Bayes theorem with unknown model

Question

I have a book on applied statistics that uses a result I don't understand. The example in the book begins with Bayes' theorem applied to hypothesis $H$ and data $D$:

$$P(H|D) = \frac{P(D|H) P(H)}{P(D|\neg H) P(\neg H) + P(D|H) P(H)} \tag{1}$$

In the example it is given that $P(H) = P(\neg H) = 0.5$. This simplifies the equation for $P(H|D)$ since $P(H)$ and $P(\neg H)$ cancel:

$$P(H|D) = \frac{P(D|H)}{P(D|\neg H) + P(D|H)} \tag{2}$$

It is also given that we do not have a model for $P(D|H)$ so we are to assume that each value of $P(D|H)$ is equally likely (i.e., "the unknown value for $P(D|H)$ is uniformly distributed over the interval $[0,1]$").

Given the uniform distribution of $P(D|H)$, the following equation for $P(H|D)$ is stated:

$$P(H|D) = 1-P(D|\neg H) * ln(\frac{1 + P(D|\neg H)}{P(D|\neg H)}) \tag{3}$$

In the example, $P(D|\neg H)$ is known so equation $(3)$ can be used to solve for $P(H|D)$). This concludes the book's example.

However, I do not understand the justification for going from equation $(2)$ to $(3)$. Can anyone enlighten me as to how assuming $P(D|H)$ is uniformly distributed over $[0,1]$ allows for result $(3)$?

Answer 1

I figured it out.

Since $P(D|H)$ is uniformly distributed over $[0,1]$, you can calculate $P(H|D)$ by taking the integral from $0$ to $1$:

(for ease of reading, I substitute $x = P(D|\neg H)$ and $y = P(D|H)$)

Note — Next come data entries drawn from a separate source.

-- ==== Sys2Proof/Certificates/Slice0/Obligations.lean ====
section
/-! DEFINITION. The statements for the provers, each from the rules of spec/ it names. The shapes that several statements share
come first. -/

open Sys2Proof Sys2Proof.Machine

namespace Sys2Proof.Stated

/-- The operation completes and only answers: `events`, then `r`; the state is otherwise the same. -/
def Answers (i : Instr) (s : State) (events : List Event) (r : Result) : Prop :=
  exec i s = .next { s with out := ⟨events, r⟩ }

/-- The operation completes, byte `off` of the control array becomes `stored`, every other byte of it stays, the other control
fields are those of `c`, and everything else stays. -/
def StoresControl (i : Instr) (s : State) (off : Nat) (stored : Byte) (c : CtrlState) (events : List Event) : Prop :=
  ∃ t, exec i s = .next t ∧
    t = { s with ctrl := { c with ports := t.ctrl.ports }, out := ⟨events, .none⟩ } ∧
    t.ctrl.ports.read off = stored ∧ ∀ a, a ≠ off → t.ctrl.ports.read a = s.ctrl.ports.read a

/-- The operation completes, byte `off` of the USB block becomes `stored`, every other byte of it stays, the other USB fields
are those of `u`, and everything else stays. -/
def StoresUsb (i : Instr) (s : State) (off : Nat) (stored : Byte) (u : UsbState) (events : List Event) : Prop :=
  ∃ t, exec i s = .next t ∧
    t = { s with usb := { u with regs := t.usb.regs }, out := ⟨events, .none⟩ } ∧
    t.usb.regs.read off = stored ∧ ∀ a, a ≠ off → t.usb.regs.read a = s.usb.regs.read a

/-- The operation completes, `bits` are joined into the `n` bytes from `base` on, the class is notified once with the level
after the update, and everything else stays. -/
def MarksAndNotifies {w : Nat} (i : Instr) (s : State) (cls : UsbClass) (base n : Nat) (bits : BitVec w) : Prop :=
  ∃ t, exec i s = .next t ∧
    t = { s with usb := { s.usb with regs := t.usb.regs }, out := ⟨[.usbNotify cls t.usb.irq], .none⟩ } ∧
    ∀ a, t.usb.regs.read a =
      if base ≤ a ∧ a < base + n then s.usb.regs.read a ||| bits.extractLsb' (8 * (a - base)) 8 else s.usb.regs.read a

/-- Before cold init the operation faults (60_exceptions.md R203). -/
def FaultsUninitialised (i : Instr) : Prop := ∀ s : State, s.initialised = false → exec i s = .fault .useBeforeInit

/-- The address of lane `lane` of the USB register at base `b`, under alias `al`. -/
def laneAddr (b : BitVec 9) (lane : BitVec 2) (al : BitVec 3) : Addr := usbAddr (b + lane.setWidth 9) al

/-- The events of a reset request (41_control.md R97). -/
def resetEvents (obs : Bool) (addr : Addr) (s : State) : List Event :=
  if obs = true then
    if s.dbg.attached = true ∧ s.dbg.openOnReset = true then [.resetRequest, .debugOpen Config.dbgReasonReset addr]
    else [.resetRequest]
  else []

end Sys2Proof.Stated

open Sys2Proof.Stated

/-! ### Decoding -/

/-- 30_encoding.md R64, R65, R68 to R71: one written-out word for each family decodes to the operation it stands for. -/
def Obligations.WrittenWordsDecode : Prop :=
  decode ⟨0b0_00000_0_1_0000_00000_0000001_11111111#32, []⟩ = .ok (.ctrlSpeedW true 0#5 0xFF#8) ∧
  decode ⟨0b0_00000_1_0_0000_11110_0001111_00000000#32, []⟩ = .ok (.ctrlUsbMirrorR false 0b11110#5) ∧
  decode ⟨0b0_00000_0_0_0011_111_000010101_00000000#32, []⟩ = .ok (.usbUsbstsR true 0b111#3 1#2) ∧
  decode ⟨0b0_00000_1_1_0101_000000000100_00000001#32, []⟩ = .ok (.extW false 0x5#4 0x004#12 0x01#8) ∧
  decode ⟨0b1_0000100_000000000000000000000000#32, [.u24 0x000150#24]⟩ = .ok (.sbPrivCheck 0x000150#24)

/-- Decode and encode agree: decoding what the encoder writes gives the operation back, with every operand at every value, and
whatever decodes is well formed. -/
def Obligations.DecodeAndEncodeAgree : Prop :=
  (∀ i : Instr, i.wf = true → decode (encode i) = .ok i) ∧
  (∀ (t : Transaction) (i : Instr), decode t = .ok i → i.wf = true)

/-- 30_encoding.md R67: decode is the first-row search of the opcode table; every PORT word with `Z = 0` decodes; bit `I` does
not change the row. -/
def Obligations.DecodeIsFirstTableRow : Prop :=
  (∀ (t : Transaction) (i : Instr), decode t = .ok i → (firstRow t.word).map (fun r => r.mnemonic) = some i.mnemonic) ∧
  (∀ t : Transaction, t.word.getLsbD 31 = false → t.word.extractLsb' 26 5 = 0#5 → ∃ i, decode t = .ok i) ∧
  (∀ (obs obs' wr : Bool) (a : Addr) (v : Byte) (i j : Instr), decode (portTransaction obs wr a v) = .ok i →
    decode (portTransaction obs' wr a v) = .ok j → i.mnemonic = j.mnemonic)

/-- 30_encoding.md R72: the reserved encodings are refused, and every PORT word with `Z = 0` is legal. -/
def Obligations.ReservedEncodingsRefused : Prop :=
  (∀ t : Transaction, t.word.getLsbD 31 = false → t.word.extractLsb' 26 5 ≠ 0#5 → ∃ e, decode t = .error e) ∧
  (∀ t : Transaction, t.word.getLsbD 31 = false → t.word.extractLsb' 26 5 = 0#5 → ∃ i, decode t = .ok i) ∧
  (∀ t : Transaction, t.word.getLsbD 31 = true →
    t.word.extractLsb' 24 7 = 0x00#7 ∨ 0x15 ≤ (t.word.extractLsb' 24 7).toNat → ∃ e, decode t = .error e) ∧
  (∀ t : Transaction, t.word.getLsbD 31 = true → t.word.extractLsb' 0 24 ≠ 0#24 → ∃ e, decode t = .error e) ∧
  (∀ n : Nat, 6 ≤ n → ∃ e, decode (sbTransaction .setBatteryLevel [.nat n]) = .error e) ∧
  (∀ (p : SbOp) (l : List Operand), l.map operandType ≠ sbTypes p → ∃ e, decode (sbTransaction p l) = .error e)

/-- A step runs the decoded operation, refuses a transaction that does not decode (30_encoding.md R75), and idles when no
operation is waiting (the model's choice, DESIGN CHOICE log 1); a table word placed for the fetch is what the next step runs (DEDUCED log 2). -/
def Obligations.StepRunsDecodedOperation : Prop :=
  (∀ (s : State) (t : Transaction) (rest : List Transaction) (i : Instr), s.inputs = t :: rest → decode t = .ok i →
    i.wf = true ∧ step s = exec i { s with inputs := rest }) ∧
  (∀ (s : State) (t : Transaction) (rest : List Transaction) (e : DecodeError), s.inputs = t :: rest →
    decode t = .error e → step s = .refused (.reserved e)) ∧
  (∀ s : State, s.inputs = [] → step s = .next { s with out := ⟨[], .none⟩ }) ∧
  (∀ (s : State) (w : Nat) (i : Instr), decodeTableWord 32 w = some i → step (s.withFetchWord 32 w) = exec i s)

/-- 30_encoding.md R74: the multi-byte lines expand to byte operations (WR or POKE, RD or PEEK), least significant byte at the
lowest address, in ascending address order; the bytes read join to the value written. That address 0x0000 follows 0xFFFF is
the model's choice (log 29). -/
def Obligations.PseudoOperationsExpand : Prop :=
  (∀ line ∈ [asmWr, asmPoke],
    (∀ (a : Addr) (v : Word24), asmWrites line 3 a v =
      [line a (v.extractLsb' 0 8), line (a + 1#16) (v.extractLsb' 8 8), line (a + 2#16) (v.extractLsb' 16 8)]) ∧
    ∀ (a : Addr) (v : Word32), asmWrites line 4 a v =
      [line a (v.extractLsb' 0 8), line (a + 1#16) (v.extractLsb' 8 8), line (a + 2#16) (v.extractLsb' 16 8),
       line (a + 3#16) (v.extractLsb' 24 8)]) ∧
  (∀ line ∈ [asmRd, asmPeek], ∀ a : Addr,
    asmReads line 3 a = [line a, line (a + 1#16), line (a + 2#16)] ∧
    asmReads line 4 a = [line a, line (a + 1#16), line (a + 2#16), line (a + 3#16)]) ∧
  (∀ v : Word24, join24 (v.extractLsb' 0 8) (v.extractLsb' 8 8) (v.extractLsb' 16 8) = v) ∧
  (∀ v : Word32, join32 (v.extractLsb' 0 8) (v.extractLsb' 8 8) (v.extractLsb' 16 8) (v.extractLsb' 24 8) = v)

/-! ### The dispatcher -/

/-- 40_dispatcher.md R87: accesses to two addresses of one range with one masked offset have the same effect, the same result
and the same events; only the debugger's maps may tell them apart (a write is compared where both or neither is frozen, and
the events without those that open the debugger). -/
def Obligations.MirroringLaw : Prop :=
  ∀ (s : State) (obs wr : Bool) (a b : Addr) (v : Byte), rangeOf a = rangeOf b →
    a &&& (mirror (rangeOf a)).setWidth 16 = b &&& (mirror (rangeOf b)).setWidth 16 →
    (wr = true → frozen obs a s.dbg = frozen obs b s.dbg) →
    SameEffect (step (s.enqueue (portTransaction obs wr a v))) (step (s.enqueue (portTransaction obs wr b v))) ∧
    blockEvents (step (s.enqueue (portTransaction obs wr a v))) = blockEvents (step (s.enqueue (portTransaction obs wr b v)))

/-- 40_dispatcher.md R88: a PEEK of a ready block completes, changes nothing of the block, and emits nothing but the record of
a forwarded read. -/
def Obligations.PeekIsPure : Prop :=
  ∀ (s : State) (a : Addr), s.Ready → ∃ t, step (s.enqueue (asmPeek a)) = .next t ∧
    t = { s with out := t.out, draws := t.draws } ∧ ∀ e ∈ t.out.events, ∃ k off, e = .extRead k off false

/-- 40_dispatcher.md R83: a POKE writes what a WR that is not frozen writes, and emits only `SetClock` and the `ExtWrite`
record. -/
def Obligations.PokeWritesLikeWrite : Prop :=
  ∀ (s : State) (a : Addr) (v : Byte), s.Ready →
    (∃ t, step (s.enqueue (asmPoke a v)) = .next t ∧
      ∀ e ∈ t.out.events, (∃ r, e = .setClock r) ∨ ∃ k off, e = .extWrite k off v false) ∧
    (frozen true a s.dbg = false →
      SameEffect (step (s.enqueue (asmPoke a v))) (step (s.enqueue (asmWr a v))))

/-- 20_memory.md R53, 40_dispatcher.md R80: an RD of a ready block changes nothing but the cursor of the endpoint-0 data port;
of a range that is not external, it emits exactly the read watch, and away from the data port a second RD returns the same
byte. -/
def Obligations.ReadHasNoOtherEffect : Prop :=
  ∀ (s : State) (a : Addr), s.Ready → ∃ t, step (s.enqueue (asmRd a)) = .next t ∧
    t = { s with usb := { s.usb with ep0Index := t.usb.ep0Index }, out := t.out, draws := t.draws } ∧
    (¬(rangeOf a = 0x3#4 ∧ a.extractLsb' 2 7 = 0b1110100#7) → t.usb = s.usb) ∧
    (rangeOf a = 0x0#4 ∨ rangeOf a = 0x3#4 →
      t.draws = s.draws ∧
      t.out.events = (if s.dbg.attached = true ∧ a ∈ s.dbg.watchRead then [.debugOpen Config.dbgReasonPortRead a] else []) ∧
      (¬(rangeOf a = 0x3#4 ∧ a.extractLsb' 2 7 = 0b1110100#7) →
        ∃ u, step (t.enqueue (asmRd a)) = .next u ∧ u.out.result = t.out.result))

/-- 40_dispatcher.md R81: the write watch comes first, and a frozen write then has no device effect at all; the write watch of
a frozen address is still emitted. That this holds of an address whose range is unbound too is the model's reading
(log 24). -/
def Obligations.FrozenWriteHasNoEffect : Prop :=
  ∀ (s : State) (a : Addr) (v : Byte), s.initialised = true → s.dbg.attached = true → a ∈ s.dbg.freeze →
    step (s.enqueue (asmWr a v)) =
      .next { s with
        out := ⟨if a ∈ s.dbg.watchWrite then [.debugOpen Config.dbgReasonPortWrite a] else [], .none⟩ }

/-- 40_dispatcher.md R92: the write watch opens before the device's events and the read watch after them; the device's own
events open the debugger at most once on a write and never on a read. -/
def Obligations.AccessEventOrder : Prop :=
  ∀ (s t : State) (a : Addr) (v : Byte),
    (step (s.enqueue (asmWr a v)) = .next t → ∃ dev : List Event,
      t.out.events =
        (if s.dbg.attached = true ∧ a ∈ s.dbg.watchWrite then [.debugOpen Config.dbgReasonPortWrite a] else []) ++ dev ∧
      (dev.filter Event.isDebugOpen).length ≤ 1) ∧
    (step (s.enqueue (asmRd a)) = .next t → ∃ dev : List Event,
      t.out.events =
        dev ++ (if s.dbg.attached = true ∧ a ∈ s.dbg.watchRead then [.debugOpen Config.dbgReasonPortRead a] else []) ∧
      dev.filter Event.isDebugOpen = [])

/-- 40_dispatcher.md R90: with no debugger attached no port operation opens it and no write is frozen, whatever the maps
hold: the outcome is that of clear maps. -/
def Obligations.DetachedDebuggerIsSilent : Prop :=
  ∀ (s : State) (obs wr : Bool) (a : Addr) (v : Byte), s.dbg.attached = false →
    (∀ t, step (s.enqueue (portTransaction obs wr a v)) = .next t →
      ∀ e ∈ t.out.events, Event.isDebugOpen e = false) ∧
    (∀ t, step (s.enqueue (portTransaction obs wr a v)) = .next t →
      ∃ u, step (({ s with dbg := { s.dbg with watchRead := [], watchWrite := [], freeze := [] } } : State).enqueue
          (portTransaction obs wr a v)) = .next u ∧
        u.ctrl = t.ctrl ∧ u.usb = t.usb ∧ u.out = t.out)

/-- 40_dispatcher.md R89: a RAW byte reads as the last WR or POKE to its offset left it, under any alias, and only such a
write, a reset or a restore changes it. -/
def Obligations.RawPassThrough : Prop :=
  (∀ (s : State) (obs obs' : Bool) (al al' : BitVec 5) (off : BitVec 7) (v : Byte), s.Ready →
    Memory.wf 256 s.ctrl.ports = true → ctrlRegAt off = none → frozen obs (ctrlAddr off al) s.dbg = false →
    ∃ t u, exec (.ctrlRawW obs al off v) s = .next t ∧ exec (.ctrlRawR obs' al' off) t = .next u ∧
      u.out.result = .byte v) ∧
  (∀ (s : State) (obs obs' : Bool) (al al' : BitVec 3) (off : BitVec 9) (v : Byte), s.Ready →
    Memory.wf 512 s.usb.regs = true → usbRegAt off = none → frozen obs (usbAddr off al) s.dbg = false →
    ∃ t u, exec (.usbRawW obs al off v) s = .next t ∧ exec (.usbRawR obs' al' off) t = .next u ∧
      u.out.result = .byte v) ∧
  (∀ (i : Instr) (s t : State) (off : BitVec 7), i.wf = true → exec i s = .next t → ctrlRegAt off = none →
    t.ctrl.ports.read off.toNat ≠ s.ctrl.ports.read off.toNat →
    (∃ obs al v, i = .ctrlRawW obs al off v) ∨ i = .sbColdInit ∨ i = .sbGlobalReset ∨ ∃ snap, i = .sbSnapshotRestore snap) ∧
  (∀ (i : Instr) (s t : State) (off : BitVec 9), i.wf = true → exec i s = .next t → usbRegAt off = none →
    t.usb.regs.read off.toNat ≠ s.usb.regs.read off.toNat →
    (∃ obs al v, i = .usbRawW obs al off v) ∨ i = .sbColdInit ∨ i = .sbGlobalReset ∨ i = .sbUsbReset ∨
      ∃ snap, i = .sbSnapshotRestore snap)

/-- 10_state.md R19: before cold init every operation but cold init faults; no operation clears the flag. -/
def Obligations.UninitialisedBlockFaults : Prop :=
  (∀ (i : Instr) (s : State), s.initialised = false → i ≠ .sbColdInit → exec i s = .fault .useBeforeInit) ∧
  (∀ (i : Instr) (s t : State), exec i s = .next t → t.initialised = true)

/-- 40_dispatcher.md R77, R81, R85: an access that resolves to an unbound range faults with that range. -/
def Obligations.UnboundRangeFaults : Prop :=
  ∀ (s : State) (obs wr : Bool) (a : Addr) (v : Byte), s.initialised = true → s.handler (rangeOf a) = .unbound →
    (wr = true → frozen obs a s.dbg = false) →
    step (s.enqueue (portTransaction obs wr a v)) = .fault (.unboundRange (rangeOf a))

/-- 60_exceptions.md R203: on a ready block every decoded operation completes, but for a restore of another layout. -/
def Obligations.ReadyBlockCompletes : Prop :=
  ∀ (s : State) (t : Transaction) (i : Instr), s.Ready → decode t = .ok i →
    (∀ snap, i = .sbSnapshotRestore snap → snap.layout = .thisSpec) → ∃ u, step (s.enqueue t) = .next u

/-- An access changes only the device of its own range (40_dispatcher.md R78, R79, R84). -/
def Obligations.AccessTouchesOneDevice : Prop :=
  ∀ (s t : State) (obs wr : Bool) (a : Addr) (v : Byte), step (s.enqueue (portTransaction obs wr a v)) = .next t →
    (rangeOf a ≠ 0x0#4 → t.ctrl = s.ctrl) ∧ (rangeOf a ≠ 0x3#4 → t.usb = s.usb) ∧
    t.initialised = s.initialised ∧ t.bus = s.bus ∧ t.dbg = s.dbg ∧ t.inputs = s.inputs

\begin{align} P(H|D) & = \int_0^1 \frac{y}{x+y} dy \\ & = [y - x \cdot \ln(y+x)] \Big|_{y=0}^{y=1} \\ & = 1 - x \cdot \ln(1 + x) + x \cdot \ln x \\ & = 1 - x \cdot \big( \ln(1+x) - \ln x \big) \\ & = 1 - x \cdot \ln \frac{1+x}{x} \end{align}

Replace $x = P(D|\neg H)$ and you have result $(3)$ in my question above:

$$P(H|D) = 1 - P(D|\neg H) \cdot \ln(\frac{1+P(D|\neg H)}{P(D|\neg H)})$$

I hope this helps someone else.